> _ASSIGNMENT_:
Could you reproduce the lines below from the one with "simp (disch := omega) only [Chan.levelHome, if_neg]" through the one with "rcases h with h | h | h | h"? Keep both ends and add nothing.

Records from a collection
================================

-- ==== Sys2Proof/Proofs/InterruptSources.lean ====
section
/-!
PROOF. The interrupt sources (R213): the power that a range of sources follows, the condition of each source of the slots, the
contexts, the die link and the homeroom, and the reserved sources of those ranges.
-/
namespace Sys2Proof.Machine

/-! ### Fields of one bit -/

theorem Chan.flag_eq_true_iff (c : Chan) {f : Fld} (h : f.w = 1) : c.flag f = true ↔ c.gf f = 1 := by
  have hlt : c.gf f < 2 ^ f.w := c.gf_lt f
  rw [h] at hlt
  rw [Chan.flag, bne_iff_ne]
  omega

theorem Chan.and_flag_iff (c : Chan) {f : Fld} (h : f.w = 1) (on : Bool) :
    (on && c.flag f) = true ↔ on = true ∧ c.gf f = 1 := by
  rw [Bool.and_eq_true, c.flag_eq_true_iff h]

/-! ### The power that a range of sources follows (R213) -/

theorem Chan.level_of_compute (c : Chan) {n : Nat} (h : 64 ≤ n ∧ n < 192) : c.level n = (c.computeOn && c.levelCompute n) :=
  if_pos (.inr (.inl h))

theorem Chan.level_of_base (c : Chan) {n : Nat} (h : 320 ≤ n ∧ n < 352) : c.level n = (c.baseOn && c.levelBase n) := by
  have hn : n < 512 := by omega
  rw [Chan.level, if_neg (by omega), if_neg (by omega), if_neg (by omega), decide_eq_true hn, Bool.true_and]

theorem Chan.level_of_home (c : Chan) {n : Nat} (h : 384 ≤ n ∧ n < 448) : c.level n = (c.homeOn && c.levelHome n) := by
  rw [Chan.level, if_neg (by omega), if_neg (by omega), if_pos h]

/-! ### Sources of the slots (R259) -/

/-- The four sources of slot `k`. -/
theorem Chan.levelCompute_slot (c : Chan) {k j : Nat} (hk : k < 8) (hj : j < 4) :
    c.levelCompute (64 + 4 * k + j) =
      if j = 0 then c.flag (SS_STAT.FAULT k) else if j = 1 then c.flag (SS_STAT.STEP_END k)
      else if j = 2 then c.flag (SS_STAT.DRAINED k) else false := by
  have hslot : (64 + 4 * k + j - 64) / 4 = k := by omega
  have hpart : (64 + 4 * k + j) % 4 = j := by omega
  rw [Chan.levelCompute, if_neg (by omega), if_pos (by omega)]
  simp only [hslot, hpart]

theorem Chan.level_slot (c : Chan) {k j : Nat} (hk : k < 8) (hj : j < 4) :
    c.level (64 + 4 * k + j) = (c.computeOn &&
      if j = 0 then c.flag (SS_STAT.FAULT k) else if j = 1 then c.flag (SS_STAT.STEP_END k)
      else if j = 2 then c.flag (SS_STAT.DRAINED k) else false) := by
  rw [c.level_of_compute (by omega), c.levelCompute_slot hk hj]

theorem Chan.level_slot_iff (c : Chan) {k : Nat} (hk : k < 8) :
    (c.level (64 + 4 * k) = true ↔ c.computeOn = true ∧ c.gf (SS_STAT.FAULT k) = 1) ∧
    (c.level (64 + 4 * k + 1) = true ↔ c.computeOn = true ∧ c.gf (SS_STAT.STEP_END k) = 1) ∧
    (c.level (64 + 4 * k + 2) = true ↔ c.computeOn = true ∧ c.gf (SS_STAT.DRAINED k) = 1) ∧
    c.level (64 + 4 * k + 3) = false := by
  refine ⟨?fault, ?stepEnd, ?drained, ?reserved⟩
  case fault =>
    rw [← Nat.add_zero (64 + 4 * k), c.level_slot hk (by decide)]
    exact c.and_flag_iff rfl _
  case stepEnd =>
    rw [c.level_slot hk (by decide)]
    exact c.and_flag_iff rfl _
  case drained =>
    rw [c.level_slot hk (by decide)]
    exact c.and_flag_iff rfl _
  case reserved =>
    rw [c.level_slot hk (by decide)]
    exact Bool.and_false _

/-! ### Sources of the contexts (R324) -/

theorem Chan.levelCompute_tardy (c : Chan) {g : Nat} (hg : g < 8) : c.levelCompute (160 + g) = c.flag (CE_GRP_STAT.TARDY g) := by
  simp (disch := omega) only [Chan.levelCompute, if_neg, if_pos, Nat.add_sub_cancel_left]

theorem Chan.levelCompute_stale (c : Chan) {g : Nat} (hg : g < 8) : c.levelCompute (168 + g) = c.flag (CE_GRP_STAT.STALE g) := by
  simp (disch := omega) only [Chan.levelCompute, if_neg, if_pos, Nat.add_sub_cancel_left]

theorem Chan.levelCompute_carryLost (c : Chan) {g : Nat} (hg : g < 8) :
    c.levelCompute (176 + g) = c.flag (CE_GRP_STAT.CARRY_LOST g) := by
  simp (disch := omega) only [Chan.levelCompute, if_neg, if_pos, Nat.add_sub_cancel_left]

theorem Chan.level_context_iff (c : Chan) {g : Nat} (hg : g < 8) :
    (c.level (160 + g) = true ↔ c.computeOn = true ∧ c.gf (CE_GRP_STAT.TARDY g) = 1) ∧
    (c.level (168 + g) = true ↔ c.computeOn = true ∧ c.gf (CE_GRP_STAT.STALE g) = 1) ∧
    (c.level (176 + g) = true ↔ c.computeOn = true ∧ c.gf (CE_GRP_STAT.CARRY_LOST g) = 1) := by
  rw [c.level_of_compute (n := 160 + g) (by omega), c.level_of_compute (n := 168 + g) (by omega),
    c.level_of_compute (n := 176 + g) (by omega), c.levelCompute_tardy hg, c.levelCompute_stale hg, c.levelCompute_carryLost hg]
  exact ⟨c.and_flag_iff rfl _, c.and_flag_iff rfl _, c.and_flag_iff rfl _⟩

/-! ### Sources of the die link (R487) -/

theorem Chan.level_dieLink_iff (c : Chan) :
    (c.level 320 = true ↔ c.baseOn = true ∧ (c.gf UC_STAT.STATE = 0 ∨ c.gf UC_STAT.STATE = 1)) ∧
    (c.level 321 = true ↔ c.baseOn = true ∧ c.gf UC_STAT.WIDTH ≠ 3) ∧
    (c.level 322 = true ↔ c.baseOn = true ∧ c.gf UC_STAT.STATE = 3) := by
  have down : c.levelBase 320 = (c.gf UC_STAT.STATE == 0 || c.gf UC_STAT.STATE == 1) := rfl
  have narrow : c.levelBase 321 = (c.gf UC_STAT.WIDTH != 3) := rfl
  have failed : c.levelBase 322 = (c.gf UC_STAT.STATE == 3) := rfl
  simp only [c.level_of_base, Nat.reduceLeDiff, Nat.reduceLT, and_self, down, narrow, failed, Bool.and_eq_true, Bool.or_eq_true,
    beq_iff_eq, bne_iff_ne]

/-! ### Sources of the heat limits (R487), of failures and recovery (R419) and of the log (R554) -/

theorem Chan.level_heat_iff (c : Chan) :
    (c.level 384 = true ↔ c.homeOn = true ∧ c.gf HR_THERM.DUTY < 16) ∧
    (c.level 385 = true ↔ c.homeOn = true ∧ c.gf HR_THERM.HOLD = 1) ∧
    (c.level 386 = true ↔ c.homeOn = true ∧ c.gf HR_THERM.SENS_FAULT = 1) ∧
    (c.level 387 = true ↔ c.homeOn = true ∧ c.gf HR_THERM.ENV_CAP < 16) := by
  refine ⟨?duty, c.and_flag_iff rfl _, c.and_flag_iff rfl _, ?envCap⟩
  case duty => rw [c.level_of_home (by decide), Bool.and_eq_true]; exact and_congr_right' decide_eq_true_iff
  case envCap => rw [c.level_of_home (by decide), Bool.and_eq_true]; exact and_congr_right' decide_eq_true_iff

theorem Chan.level_recovery_iff (c : Chan) :
    (c.level 400 = true ↔ c.homeOn = true ∧ c.gf HR_HB_STAT.SUSPECT ≠ 0) ∧
    (c.level 401 = true ↔ c.homeOn = true ∧ c.gf HR_RECOV_STAT.CLAIMED = 1) ∧
    (c.level 402 = true ↔ c.homeOn = true ∧ c.gf HR_RECOV_STAT.RECOVERED = 1) ∧
    (c.level 403 = true ↔ c.homeOn = true ∧ c.gf HR_RECOV_STAT.NO_SUB = 1) := by
  refine ⟨?suspect, c.and_flag_iff rfl _, c.and_flag_iff rfl _, c.and_flag_iff rfl _⟩
  rw [c.level_of_home (by decide), Bool.and_eq_true]
  exact and_congr_right' bne_iff_ne

/-- Records written and not yet read: both counters are 32 bits wide, and their difference wraps. -/
def Chan.unread (c : Chan) : Nat := (c.gf HR_LOG_STAT.WCNT + 2 ^ 32 - c.gf HR_LOG_STAT.RCNT) % 2 ^ 32

theorem Chan.level_log_iff (c : Chan) :
    (c.level 416 = true ↔ c.homeOn = true ∧ c.gf HR_LOG_CFG.THRESH ≠ 0 ∧ c.gf HR_LOG_CFG.THRESH ≤ c.unread) ∧
    (c.level 417 = true ↔ c.homeOn = true ∧ 4096 < c.unread) := by
  have threshold : c.levelHome 416 = true ↔ c.gf HR_LOG_CFG.THRESH ≠ 0 ∧ c.gf HR_LOG_CFG.THRESH ≤ c.unread := by
    simp [Chan.levelHome, Chan.unread]
  have overwritten : c.levelHome 417 = true ↔ 4096 < c.unread := by
    simp [Chan.levelHome, Chan.unread]
  rw [c.level_of_home (n := 416) (by decide), c.level_of_home (n := 417) (by decide), Bool.and_eq_true, Bool.and_eq_true]
  exact ⟨and_congr_right' threshold, and_congr_right' overwritten⟩

/-! ### Reserved sources (R213) -/

theorem Chan.levelCompute_reserved (c : Chan) {n : Nat} (h : (96 ≤ n ∧ n < 128) ∨ (184 ≤ n ∧ n < 192)) :
    c.levelCompute n = false := by
  simp (disch := omega) only [Chan.levelCompute, if_neg]

theorem Chan.levelBase_reserved (c : Chan) {n : Nat} (h : 323 ≤ n ∧ n < 336) : c.levelBase n = false := by
  simp (disch := omega) only [Chan.levelBase, if_neg]

theorem Chan.levelHome_reserved (c : Chan) {n : Nat} (h : (388 ≤ n ∧ n < 400) ∨ (404 ≤ n ∧ n < 416) ∨ (418 ≤ n ∧ n < 448)) :
    c.levelHome n = false := by
  simp (disch := omega) only [Chan.levelHome, if_neg]

theorem Chan.level_reserved (c : Chan) {n : Nat}
    (h : (96 ≤ n ∧ n < 128) ∨ (184 ≤ n ∧ n < 192) ∨ (323 ≤ n ∧ n < 336) ∨ (388 ≤ n ∧ n < 400) ∨ (404 ≤ n ∧ n < 416) ∨
      (418 ≤ n ∧ n < 448)) : c.level n = false := by
  rcases h with h | h | h | h
  · rw [c.level_of_compute (by omega), c.levelCompute_reserved (.inl h), Bool.and_false]
  · rw [c.level_of_compute (by omega), c.levelCompute_reserved (.inr h), Bool.and_false]
  · rw [c.level_of_base (by omega), c.levelBase_reserved h, Bool.and_false]
  · rw [c.level_of_home (by omega), c.levelHome_reserved h, Bool.and_false]

/-- Settles O29: each unit's sources, and the reserved ones, by the lemmas above. -/
theorem interruptSourcesFollowTheirUnits : Obligations.InterruptSourcesFollowTheirUnits := by
  unfold Obligations.InterruptSourcesFollowTheirUnits
  intro c
  obtain ⟨down, narrow, failed⟩ := c.level_dieLink_iff
  obtain ⟨duty, hold, sensor, envCap⟩ := c.level_heat_iff
  obtain ⟨suspect, claimed, recovered, noSub⟩ := c.level_recovery_iff
  exact ⟨fun _ => c.level_slot_iff, fun _ => c.level_context_iff, down, narrow, failed, duty, hold, sensor, envCap,
    suspect, claimed, recovered, noSub, c.level_log_iff, fun _ => c.level_reserved⟩

end Sys2Proof.Machine
end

================================

> _EXPECTED OUTPUT_:
  simp (disch := omega) only [Chan.levelHome, if_neg]

theorem Chan.level_reserved (c : Chan) {n : Nat}
    (h : (96 ≤ n ∧ n < 128) ∨ (184 ≤ n ∧ n < 192) ∨ (323 ≤ n ∧ n < 336) ∨ (388 ≤ n ∧ n < 400) ∨ (404 ≤ n ∧ n < 416) ∨
      (418 ≤ n ∧ n < 448)) : c.level n = false := by
  rcases h with h | h | h | h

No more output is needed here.